Ms Daisy I'm still waiting for you?.mooooooooo

(Man I feel so f**in' weird today, must have been that nightmare that woke me up this morning - I think I need a hug  )


----------



## person3 (Aug 10, 2004)

i usually seem to ATTRACT the much older guys anyway, which sorry guys but after a while makes me uncomfortable because the only person that is EVER supposed to use the phrase "when I was your age" is your god damned parent...

but i see the point...maturity...blah...yeah


----------



## Martinelv (Aug 10, 2004)

Yes....life's a bitch...men are bastards, women are manipulating wilting wallflowers, and love is so very serious and utterly complicated. Everyone get's f****d over at some point or another. Some more than others.

But back to more important matters - failure. I made one woman blush and another giggle nervously. But I think I over-did it with the 'b's. I was so relaxed I nearly fell through the bar stool into the lower mantle. That's my excuse anyway.

Continue the raging....I have no opinion on the matter, other than a shrug of the shoulders and an 'oh well'. Probably because I'm a man. And yes, I DID just crawl out from under that rock.


----------



## person3 (Aug 10, 2004)

Well, I do wish you good luck on your quest Martin. I mean you already have cancer so I guess I can forgive your plots to seduce thousands of women... 8)


----------



## Guest (Jun 18, 2005)

Edit: Never mind..lol


----------



## Brainsilence02 (Jan 29, 2005)

Intention is not always clear in love/romance (but in other things too). Time is the one that judjes everything. Time conquers everything. One-night-stands are not the only danger. There are relations who keep on (for years) while only one of the two is having emotions for the other. And where love starts, logic stops. If I was living in a Noir-detective-story I would just say "love hurts" and then the end credits would follow. But I will instead say "love makes you blind, sometimes".

One night stands are sad. I don't think I would enjoy such a thing as "just sex". It's too empty.
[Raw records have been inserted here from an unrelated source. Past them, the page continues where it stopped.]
-- ==== Sys2Proof/Certificates/Slice0/Obligations.lean ====
section
/-! DEFINITION. The statements for the provers. Where a statement rests on a choice of the model, its docstring names
the log entry. -/

open Sys2Proof Sys2Proof.Machine

/-- The step takes the command at the front of the queue and carries it out on the state that has the queue's
rest. That an empty queue idles is the model's own choice (notes/assumptions/1.md). -/
def Obligations.StepTakesFrontCommand : Prop :=
  (∀ (c : Instr) (rest : List Instr) (s : State),
    step { s with pending := c :: rest } = exec c { s with pending := rest }) ∧
  (∀ s : State, s.pending = [] → step s = .next s)

/-- A command whose moment has not come changes nothing, and an unpowered node takes nothing but POWER_ON: the
model's own choices (notes/assumptions/2.md, notes/assumptions/23.md). -/
def Obligations.NothingDueNothingDone : Prop :=
  (∀ (i : Instr) (s : State), s.powered = false → (∀ st p, i ≠ .powerOn st p) → exec i s = .next s) ∧
  ∀ s : State,
    (listenOver s = false → exec .listenEnd s = .next s) ∧
    (offerable s = none → exec .frameOffer s = .next s) ∧
    (s.line.sending = none → (∀ c, exec (.arbitrationLoss c) s = .next s) ∧
      (∀ a, exec (.txCompleted a) s = .next s) ∧ exec .txAbandoned s = .next s) ∧
    (faultOver s = false → exec .lineFaultEnd s = .next s) ∧
    (errorsFew s = false → exec .checkErrorsClear s = .next s) ∧
    (beaconDue s = false → exec .presenceBuild s = .next s) ∧
    (clashOver s = false → exec .stationClashEnd s = .next s) ∧
    (∀ p, lapsing s p = none → exec (.peerLapse p) s = .next s) ∧
    (∀ p, vanishing s p = false → exec (.peerAbsence p) s = .next s) ∧
    (firstDue s = none → exec .launchEvent s = .next s) ∧
    (∀ k, pulseOver s k = false → exec (.pulseEnd k) s = .next s) ∧
    (∀ k, returnOver s k = false → exec (.returnEnd k) s = .next s) ∧
    (∀ k : Fin 8, s.channels[k].hammer = .rest → exec (.flightEnd k) s = .next s) ∧
    (∀ k, liftReached s k = false → exec (.lift k) s = .next s) ∧
    (∀ k, dropDue s k = none → exec (.drop k) s = .next s) ∧
    (drainDue s = false → exec .drainStart s = .next s) ∧
    (sourcedOver s = false → exec .sourcedExit s = .next s) ∧
    (stepOver s = false → exec .timeStepEnd s = .next s) ∧
    (holdReached s = false → exec .holdExpiry s = .next s) ∧
    (lapseDue s = false → exec .lapse s = .next s) ∧
    (∀ k : Fin 4, s.conductor.slots[k].isFree = true →
      exec (.claimHandoff k) s = .next s ∧ exec (.waitDeadline k) s = .next s ∧
      exec (.ensembleGate k) s = .next s ∧ exec (.orderBuild k) s = .next s ∧
      exec (.floorBeaconDue k) s = .next s ∧ exec (.performanceEnd k) s = .next s) ∧
    (s.calendar.due = [] → exec .prerollPoint s = .next s) ∧
    (∀ c, contactLevel s c = true → exec (.contactPress c) s = .next s) ∧
    (storing s = false → exec .storeComplete s = .next s ∧ exec .storeFailure s = .next s) ∧
    (partDue s = none → exec .replyPart s = .next s)

/-- What a command cannot change: each of these parts of the state has the writers named and no other. -/
def Obligations.PartsHaveTheirWriters : Prop :=
  ∀ (i : Instr) (s t : State), exec i s = .next t →
    t.pending = s.pending ∧
    (match i with
      | .powerOn _ _ => True
      | _ => t.straps = s.straps) ∧
    (match i with
      | .powerOn _ _ | .nodeSet _ _ => True
      | _ => t.settings = s.settings) ∧
    (match i with
      | .powerOn _ _ | .restart _ | .channelSet _ _ | .channelMerge _ _ | .channelClear _ _ => True
      | _ => t.halted = s.halted) ∧
    (match i with
      | .powerOn _ _ | .voiceSetPulseLow _ _ _ | .voiceSetPulseHigh _ _ _ | .voiceSetTiming _ _ _ => True
      | _ => ∀ k : Fin 8, t.channels[k].voicing = s.channels[k].voicing) ∧
    (match i with
      | .powerOn _ _ | .restart _ | .presence _ _ | .peerLapse _ | .peerAbsence _ => True
      | _ => t.peers = s.peers ∧ ∀ k : Fin 8, t.channels[k].conflict = s.channels[k].conflict) ∧
    (match i with
      | .powerOn _ _ | .localTick _ => True
      | _ => t.time.count = s.time.count) ∧
    (match i with
      | .powerOn _ _ | .localTick _ | .presence _ _ | .minuteMark _ | .setTime _ _ => True
      | _ => t.time.tower = s.time.tower) ∧
    (match i with
      | .powerOn _ _ | .presence _ _ | .setTime _ _ => True
      | _ => t.time.validity = s.time.validity) ∧
    (match i with
      | .powerOn _ _ | .maskSet _ _ => True
      | _ => t.silence.mask = s.silence.mask) ∧
    (match i with
      | .powerOn _ _ | .quietSet _ _ _ => True
      | _ => t.calendar.windows = s.calendar.windows) ∧
    (match i with
      | .powerOn _ _ | .overlay _ _ => True
      | _ => t.library.overlay = s.library.overlay) ∧
    (match i with
      | .powerOn _ _ | .restart _ | .loadBegin _ _ _ | .loadData _ _ _ _ | .loadEnd _ _ _ | .delete _ _ => True
      | _ => t.library.parts = s.library.parts) ∧
    (match i with
      | .store _ | .storeComplete | .storeFailure => True
      | _ => t.service.memory = s.service.memory)

/-- The machine right after reset: what the chapters' reset tables say of power-on with a settings memory marked
invalid. The straps, the inputs and the invalid memory are the model's own choice (notes/assumptions/5.md). -/
def Obligations.ResetValues : Prop :=
  State.reset.listen = some 0 ∧ State.reset.halted = 0 ∧
  (∀ k : Fin 8, State.reset.channels[k] =
    { conflict := false, voicing := defaultVoicing, hammer := .rest, lastFired := none, gate := none,
      damperUp := false, drop := none }) ∧
  State.reset.drive = { mode := .off, level := 0, idle := 0 } ∧ State.reset.queue = [] ∧
  State.reset.time.tower = 0 ∧ State.reset.time.validity = .unset ∧ State.reset.time.lock = .reference ∧
  State.reset.time.count = 0 ∧ State.reset.time.trim = 0 ∧ State.reset.time.slew = 0 ∧
  State.reset.time.lastMark = none ∧ State.reset.line.queue = [] ∧ State.reset.line.sending = none ∧
  (∀ st : Fin 16, State.reset.peers[st] = .absent) ∧ State.reset.floor = { holder := none, fading := none } ∧
  (∀ k : Fin 4, State.reset.conductor.slots[k] = .idle) ∧ State.reset.conductor.sequence = 0 ∧
  (∀ t : Fin 32, State.reset.library.parts[t] = .empty ∧ State.reset.library.locks[t] = 0) ∧
  State.reset.library.overlay = false ∧
  (∀ i : Fin 24, State.reset.calendar.entries[i].enabled = false ∧
    State.reset.calendar.entries[i].lastFired = none) ∧
  State.reset.silence.state = .voiced ∧ State.reset.silence.level = 0 ∧ State.reset.silence.conds = 0 ∧
  State.reset.silence.mask = 0xFF#8 ∧ State.reset.trace = { records := [], state := .open, remaining := 0 } ∧
  State.reset.service.settingsState = .lost ∧ (∀ c : Fin 36, State.reset.counters[c] = 0) ∧
  State.reset.settings = defaultSettings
I get times of extra libido but I don't want "just sex". If I could, I would rather suppress the extra libido than manage to have a one night stand.

One of the things that prevent me making a relation with a girl is because I do not think that there will be a point in my relation since I haven't settled down with my problems (why would I be in this board?). I still think that it could cause me damage, I still think that it would put more variable into the equation that I need to solve. And yet, if the chanse appeared, I would cheerfully indulge to the thril of a tenderness affectionate romance (an obsession/idea that maybe very well well be an illusion). What a stupid thing.

People judge things from their statistical sample. When you only meet jerks (or sluts, for men), then it's very logical to say "all men are bastards". I once thought that girls didn't want to have sex, not at all. Imagine that.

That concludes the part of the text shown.